Work to be completed: Determine the number of lines in the data that contain "winAddr". Answer with that number only.

Dataset entries:
-- ==== Sys2Proof/Machine/Loops.lean ====
section
/-! DEFINITION. Loops (R123–R145): commands and their acceptance at a major frame boundary, loading, starting, stopping, disabling
and unloading, the motion of output ports, and the dispatch of samples. -/

namespace Sys2Proof.Machine

/-! ### Results (R130) -/

/-- Write CE_CMD_RESULT of a window: kind 0 for a loop command, 1 for an engine command. -/
def cmdResult (s : State) (via code : Nat) (pending : Bool) (loop kind slot : Nat) : State :=
  s.setReg (Ra.CE_CMD_RESULT via)
    (BitVec.ofNat 32 (code * 2 ^ 16 + b2n pending * 2 ^ 15 + loop % 128 * 2 ^ 8 + kind * 2 ^ 4 + slot))

/-- The boundary replays: commands of application cores are refused (R130, R514). -/
def State.replaying (s : State) : Bool := s.rpl.live.isSome

/-- A loop command or a migration of the loop is pending (R130). -/
def loopBusy (s : State) (loop : Nat) : Bool :=
  (smGet none s.ce.cmds loop).isSome || s.ce.copies.any (fun c => c.loop == loop) || s.ce.migs.any (fun m => m.loop == loop)

/-- A command that is turned away at its write shows its code; the result of a pending command of the window is otherwise unaffected. -/
def cmdRefuse (s : State) (via code loop kind : Nat) : State :=
  if s.flag (Fd.CE_CMD_RESULT_PENDING via) then s.setFld (Fd.CE_CMD_RESULT_CODE via) code else cmdResult s via code false loop kind 0

/-- The record of a command or a route write that is turned away at its write: the word and its code (R130). -/
def recRefused (s : State) (a w code : Nat) : State := tabCmd s a [w, code]

/-- The word that a write of CE_LOOP_CMD carries. -/
def loopCmdWord (cmd loop win : Nat) : Nat := cmd * 2 ^ 28 + loop * 2 ^ 16 + win * 2 ^ 8

/-- A write of CE_LOOP_CMD through window `via` (R130). -/
def loopCmdWrite (s : State) (via cmd loop win : Nat) : State :=
  let w := loopCmdWord cmd loop win
  if cmd = 0 ∨ 5 < cmd then cmdRefuse (recRefused s (Ra.CE_LOOP_CMD via) w Code.badArgument) via Code.badArgument loop 0
  else if s.replaying || loopBusy s loop then cmdRefuse (recRefused s (Ra.CE_LOOP_CMD via) w Code.refused) via Code.refused loop 0
  else
    let s := s.setCe { s.ce with cmds := smPut none s.ce.cmds loop (some { cmd := cmd, win := win, via := via }) }
    cmdResult s via Code.ok true loop 0 0

/-- LOOP_LOAD (R131): LOAD is written to CE_LOOP_CMD through engine `e`'s window. -/
def execLoopLoad (e : Fin 8) (loop win : Fin 128) (s : State) : Out := .next (loopCmdWrite s e 1 loop win)

/-- LOOP_START (R133): START is written to CE_LOOP_CMD. -/
def execLoopStart (e : Fin 8) (loop : Fin 128) (s : State) : Out := .next (loopCmdWrite s e 2 loop 0)

/-- LOOP_STOP (R140): STOP is written to CE_LOOP_CMD. -/
def execLoopStop (e : Fin 8) (loop : Fin 128) (s : State) : Out := .next (loopCmdWrite s e 3 loop 0)

/-- LOOP_DISABLE (R142): DISABLE is written to CE_LOOP_CMD. -/
def execLoopDisable (e : Fin 8) (loop : Fin 128) (s : State) : Out := .next (loopCmdWrite s e 4 loop 0)

/-- LOOP_UNLOAD (R144): UNLOAD is written to CE_LOOP_CMD. -/
def execLoopUnload (e : Fin 8) (loop : Fin 128) (s : State) : Out := .next (loopCmdWrite s e 5 loop 0)

/-! ### Tile memory -/

/-- Every byte from `a` to `a + n − 1` reads 0. -/
def clearBytes (s : State) (a n : Nat) : State :=
  { s with mem := s.mem.filter (fun x => decide (x.1 < a) || decide (a + n ≤ x.1)) }

/-- The first byte, in memory, of a window of engine `e` at `base` × 4 KiB. -/
def winAddr (e base : Nat) : Nat := tileBase e + 4096 * base

/-- Place an image of `len` bytes from an IOVA, as engine `e` reaches it, into a window and zero the rest; `none` on a translation
fault. -/
def fetchImage (s : State) (e base size len iova : Nat) : Option State :=
  (readIova s (Src.ce0 + e) iova len).map (fun b => (clearBytes s (winAddr e base) (4096 * size)).setBytes (winAddr e base) b)

/-! ### Slot registers -/

/-- Every register of a slot returns to its reset value. -/
def slotReset (s : State) (e i : Nat) : State :=
  s.forN 8 (fun s k => s.setReg (Ra.CE_SLOT_CFG e i + 4 * k) (resetVal (Ra.CE_SLOT_CFG e i + 4 * k)))

/-- Copy a slot's registers. -/
def slotCopy (s : State) (e i e' i' : Nat) : State :=
  s.forN 8 (fun s k => s.setReg (Ra.CE_SLOT_CFG e' i' + 4 * k) (s.reg (Ra.CE_SLOT_CFG e i + 4 * k)))

/-- A slot takes a loop at a window: registers at reset, VALID, LOOP, WIN, state LOADED. -/
def slotTake (s : State) (e i loop base size : Nat) : State :=
  let s := slotReset s e i
  let s := (s.setFlag (Fd.CE_SLOT_CFG_VALID e i) true).setFld (Fd.CE_SLOT_CFG_LOOP e i) loop
  let s := (s.setFld (Fd.CE_SLOT_WIN_BASE e i) base).setFld (Fd.CE_SLOT_WIN_SIZE e i) size
  s.setFld (Fd.CE_SLOT_STATUS_STATE e i) SlotSt.loaded

/-- A slot becomes EMPTY, and its window is zeroed. -/
def slotEmpty (s : State) (e i : Nat) : State :=
  let s := clearBytes s (winAddr e (s.fld (Fd.CE_SLOT_WIN_BASE e i))) (4096 * s.fld (Fd.CE_SLOT_WIN_SIZE e i))
  slotReset s e i

/-! ### Output ports (R134, R140, R141) -/

/-- Publish a value of a loop's port, with an OUT record where it differs from the port's last (R508, R515). -/
def portPublish (s : State) (loop port : Nat) (w : Word) (valid : Bool) : State :=
  let k := portKey loop port
  let old := s.pubAt k
  if old.val = w ∧ old.valid = valid then s.publish k w valid
  else tabRec (s.publish k w valid) TabT.out k [w.toNat, b2n valid]

/-- One tick of a ramp toward SAFE (R141). -/
def rampStep (isFloat : Bool) (v safe ramp : Word) : Word :=
  if isFloat then
    if fIsNaN v || ramp == fInf || feq ramp 0 then safe
    else if flt v safe then (let n := fAdd v ramp; if fle safe n then safe else n)
    else if flt safe v then (let n := fSub v ramp; if fle n safe then safe else n)
    else safe
  else if ramp = 0 ∨ (v.toInt - safe.toInt).natAbs ≤ ramp.toNat then safe
  else if v.toInt < safe.toInt then wordOfInt (v.toInt + ramp.toNat)
  else wordOfInt (v.toInt - ramp.toNat)

/-- Set how a port moves. -/
def setAct (s : State) (loop port : Nat) (a : PortAct) : State :=
  s.setCe { s.ce with acts := smPut .none s.ce.acts (loop * 256 + port) a }

/-- One port moves one tick. -/
def portMove (s : State) (loop : Nat) (e : List Word) : State :=
  let p := rtOutPort e
  match smGet .none s.ce.acts (loop * 256 + p) with
  | .none => s
  | .safe => setAct (portPublish s loop p (rtSafe e) false) loop p .none
  | .ramp =>
    let w := rampStep (rtFloat e) (s.pubAt (portKey loop p)).val (rtSafe e) (rtRamp e)
    let s := portPublish s loop p w false
    if w = rtSafe e then setAct s loop p .none else s

/-- Every moving port moves one tick. -/
def portMotion (s : State) : State :=
  (s.ce.rtOut.filter (fun x => rtEn x.2 && smGet .none s.ce.acts (rtLoop x.2 * 256 + rtOutPort x.2) != .none)).foldl
    (fun s x => portMove s (rtLoop x.2) x.2) s

/-- A stopped loop's ports act under STOP_ACT (R140): hold published again with VALID clear, SAFE, or a ramp. -/
def stopActPort (s : State) (loop : Nat) (e : List Word) : State :=
  let p := rtOutPort e
  if rtStopAct e = 0 then portPublish s loop p (s.pubAt (portKey loop p)).val false
  else if rtStopAct e = 1 then portPublish s loop p (rtSafe e) false
  else portMove (setAct s loop p .ramp) loop e

/-- Stop actions that are due act (R140). -/
def stopActions (s : State) : State :=
  (s.ce.stopAt.filter (fun x => match x.2 with
    | some t => decide (t ≤ s.clk.tick)
    | none => false)).foldl (fun s x =>
      (s.outRoutes x.1).foldl (fun s e => stopActPort s x.1 e)
        (s.setCe { s.ce with stopAt := smPut none s.ce.stopAt x.1 none })) s

/-- No port of the loop moves, and each is at SAFE. -/
def portsSafe (s : State) (loop : Nat) : Bool :=
  (s.outRoutes loop).all (fun e => (s.pubAt (portKey loop (rtOutPort e))).val == rtSafe e &&
    smGet .none s.ce.acts (loop * 256 + rtOutPort e) == .none)

/-! ### Publishing (R10, R91, R140) -/

/-- The unit of a loop's delivered write in OUT records (R515 KIND 3 and 4; the numbering is the model's own). -/
def writeUnit (loop ofs : Nat) : Nat := 2 ^ 44 + loop * 2 ^ 20 + ofs

/-- Publish a sample's held outputs and deliver its writes. In DIGEST one record covers the sample's publications in port order (R508). -/
def publishOne (s : State) (h : Held) : State :=
  let s := if digestNow s then
      tabDigest (h.outs.foldl (fun s o => s.publish (portKey h.loop o.1) o.2 h.valid) s) (portKey h.loop 0)
        (h.outs.flatMap (fun o => [o.1, o.2.toNat, b2n h.valid]))
    else h.outs.foldl (fun s o => portPublish s h.loop o.1 o.2 h.valid) s
  deliverWrites (h.writes.foldl (fun s x => tabRec s TabT.out (writeUnit h.loop x.1) [x.2.toNat]) s) h.loop h.writes

/-- At a tick, publish what is held for it, in the order the samples ended. -/
def publishHeld (s : State) : State :=
  let due := s.ce.held.filter (fun h => decide (h.pub ≤ s.clk.tick))
  due.foldl publishOne (s.setCe { s.ce with held := s.ce.held.filter (fun h => decide (s.clk.tick < h.pub)) })

/-- At the publishing tick of a lost sample its ports keep their values with VALID clear (R156). -/
def publishLost (s : State) : State :=
  let due := s.ce.lost.filter (fun x => decide (x.2 ≤ s.clk.tick))
  due.foldl (fun s x => (s.outRoutes x.1).foldl (fun s e => portPublish s x.1 (rtOutPort e) (s.pubAt (portKey x.1 (rtOutPort e))).val false) s)
    (s.setCe { s.ce with lost := s.ce.lost.filter (fun x => decide (s.clk.tick < x.2)) })

/-- The retirement tick of a disable (R142 step 3): descriptors not started and frames not in arbitration retire as CANCELLED, and
every port ramps from the next tick. -/
def disableRetire (s : State) (loop : Nat) : State :=
  let s := canCancelLoop (dmaCancelLoop s loop) loop
  (s.outRoutes loop).foldl (fun s e => setAct s loop (rtOutPort e) .ramp) s

/-- Disables whose retirement tick is now. -/
def disableTick (s : State) : State :=
  (s.ce.disAt.filter (fun x => x.2 == some s.clk.tick)).foldl (fun s x => disableRetire s x.1) s

/-! ### Acceptance of loop commands at a frame boundary (R131–R145) -/

/-- The loop's window at its slot, and where its running sample is: drop it without outputs. -/
def dropSamples (s : State) (loop : Nat) : State :=
  let s := s.setGw { s.gw with due := smMapVals [] (fun _ l => l.filter (fun c => c.loop != loop)) s.gw.due }
  s.forN 8 (fun s u => match s.ctx u with
    | some c => if c.loop = loop then nextSample s u else s
    | none => s)

/-- LOAD at its frame boundary: the checks of R131, then the copy. -/
def acceptLoad (s : State) (c : LoopCmd) (loop : Nat) : State :=
  let e := c.via
  let len := (s.reg (Ra.CE_LOAD_LEN e)).toNat
  let fail := fun (code : Nat) => cmdResult s e code false loop 0 0
  if c.win = 0 ∨ 64 < c.win then fail Code.badArgument
  else if len % 4 ≠ 0 then fail Code.badArgument
  else if (s.slotOf loop).isSome then fail Code.refused
  else if s.engState e ≠ engOnline ∨ s.spare = e then fail Code.refused
  else match s.freeSlot e, tileFit (s.tileUsed e) c.win with
    | some i, some b =>
      if 4096 * c.win < len then fail Code.badArgument
      else
        let x : LoadCopy := { loop := loop, eng := e, slot := i, via := e, win := c.win, base := b, at_ := s.clk.tick }
        let a := s.reg64 (Ra.CE_LOAD_ADDR_LO e) (Ra.CE_LOAD_ADDR_HI e)
        let s := noteXfer s (Src.ce0 + e) a len false
        match fetchImage s e b c.win len a with
        | some s => s.setCe { s.ce with copies := s.ce.copies ++ [x] }
        | none => s.setCe { s.ce with copies := s.ce.copies ++ [{ x with fault := true }] }
    | _, _ => fail Code.refused

/-- A loaded image begins with a work area of its own: what a native loop keeps beyond its window starts anew. -/
def nativeFresh (s : State) (loop : Nat) : State :=
  if loop = 0 then s.setGov {}
  else if loop = 38 then s.setYld { stored := s.yld.stored, losPrev := s.yld.losPrev }
  else if loop = 39 then s.setYld { s.yld with losPrev := [] }
  else s

/-- A copy's result at a frame boundary after it (R131, R134): LOADED with every output port at SAFE and VALID clear, or FAULT. -/
def loadDone (s : State) (x : LoadCopy) (fault : Bool) : State :=
  let s := s.setCe { s.ce with copies := s.ce.copies.erase x }
  if fault || x.fault then cmdResult s x.via Code.fault false x.loop 0 0
  else
    let s := nativeFresh (slotTake s x.eng x.slot x.loop x.base x.win) x.loop
    let s := (s.outRoutes x.loop).foldl (fun s e => portPublish s x.loop (rtOutPort e) (rtSafe e) false) s
    refreshEngines (cmdResult s x.via Code.ok false x.loop 0 x.slot)

/-- The present tick is a major frame boundary. -/
def State.atFrame (s : State) : Bool := s.clk.tick % 200 == 0

/-- The present tick is a major frame boundary whose actions and dispatch are still to come. -/
def State.framePend (s : State) : Bool := s.clk.frameAt == some s.clk.tick

/-- LOAD_COPY_COMPLETE (R131): a frame boundary after the copy of a LOAD has ended, well or with a fabric fault. -/
def execLoadCopyComplete (loop : Fin 128) (fault : Bool) (s : State) : Out :=
  match s.ce.copies.find? (fun c => c.loop == loop.val) with
  | some x => if s.atFrame && decide (x.at_ < s.clk.tick) then .next (loadDone s x fault) else .next s
  | none => .next s

/-- The code of START's checks (R133). -/
def startCode (s : State) (loop : Nat) : Nat := match s.slotOf loop with
  | none => Code.refused
  | some (e, i) =>
    let p := s.fld (Fd.CE_SLOT_SCHED_PERIOD e i)
    let ph := s.fld (Fd.CE_SLOT_SCHED_PHASE e i)
    let b := s.fld (Fd.CE_SLOT_BUDGET_BUDGET e i)
    if !([SlotSt.loaded, SlotSt.disabled, SlotSt.stopped].contains (s.slotState e i)) then Code.refused
    else if !schedOk p ph || !decide (16 ≤ b ∧ b ≤ 38392) || s.fld (Fd.CE_SLOT_CFG_PRIV e i) == 3 then Code.badArgument
    else if (s.outRoutes loop).isEmpty then Code.badArgument
    else if s.engState e ≠ engOnline ∧ s.engState e ≠ engDegraded then Code.refused
    else if !s.admits e (p, ph, s.slotCost e i) || !s.privAdmitted e i e then Code.refused
    else Code.ok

Response to the exercise: 3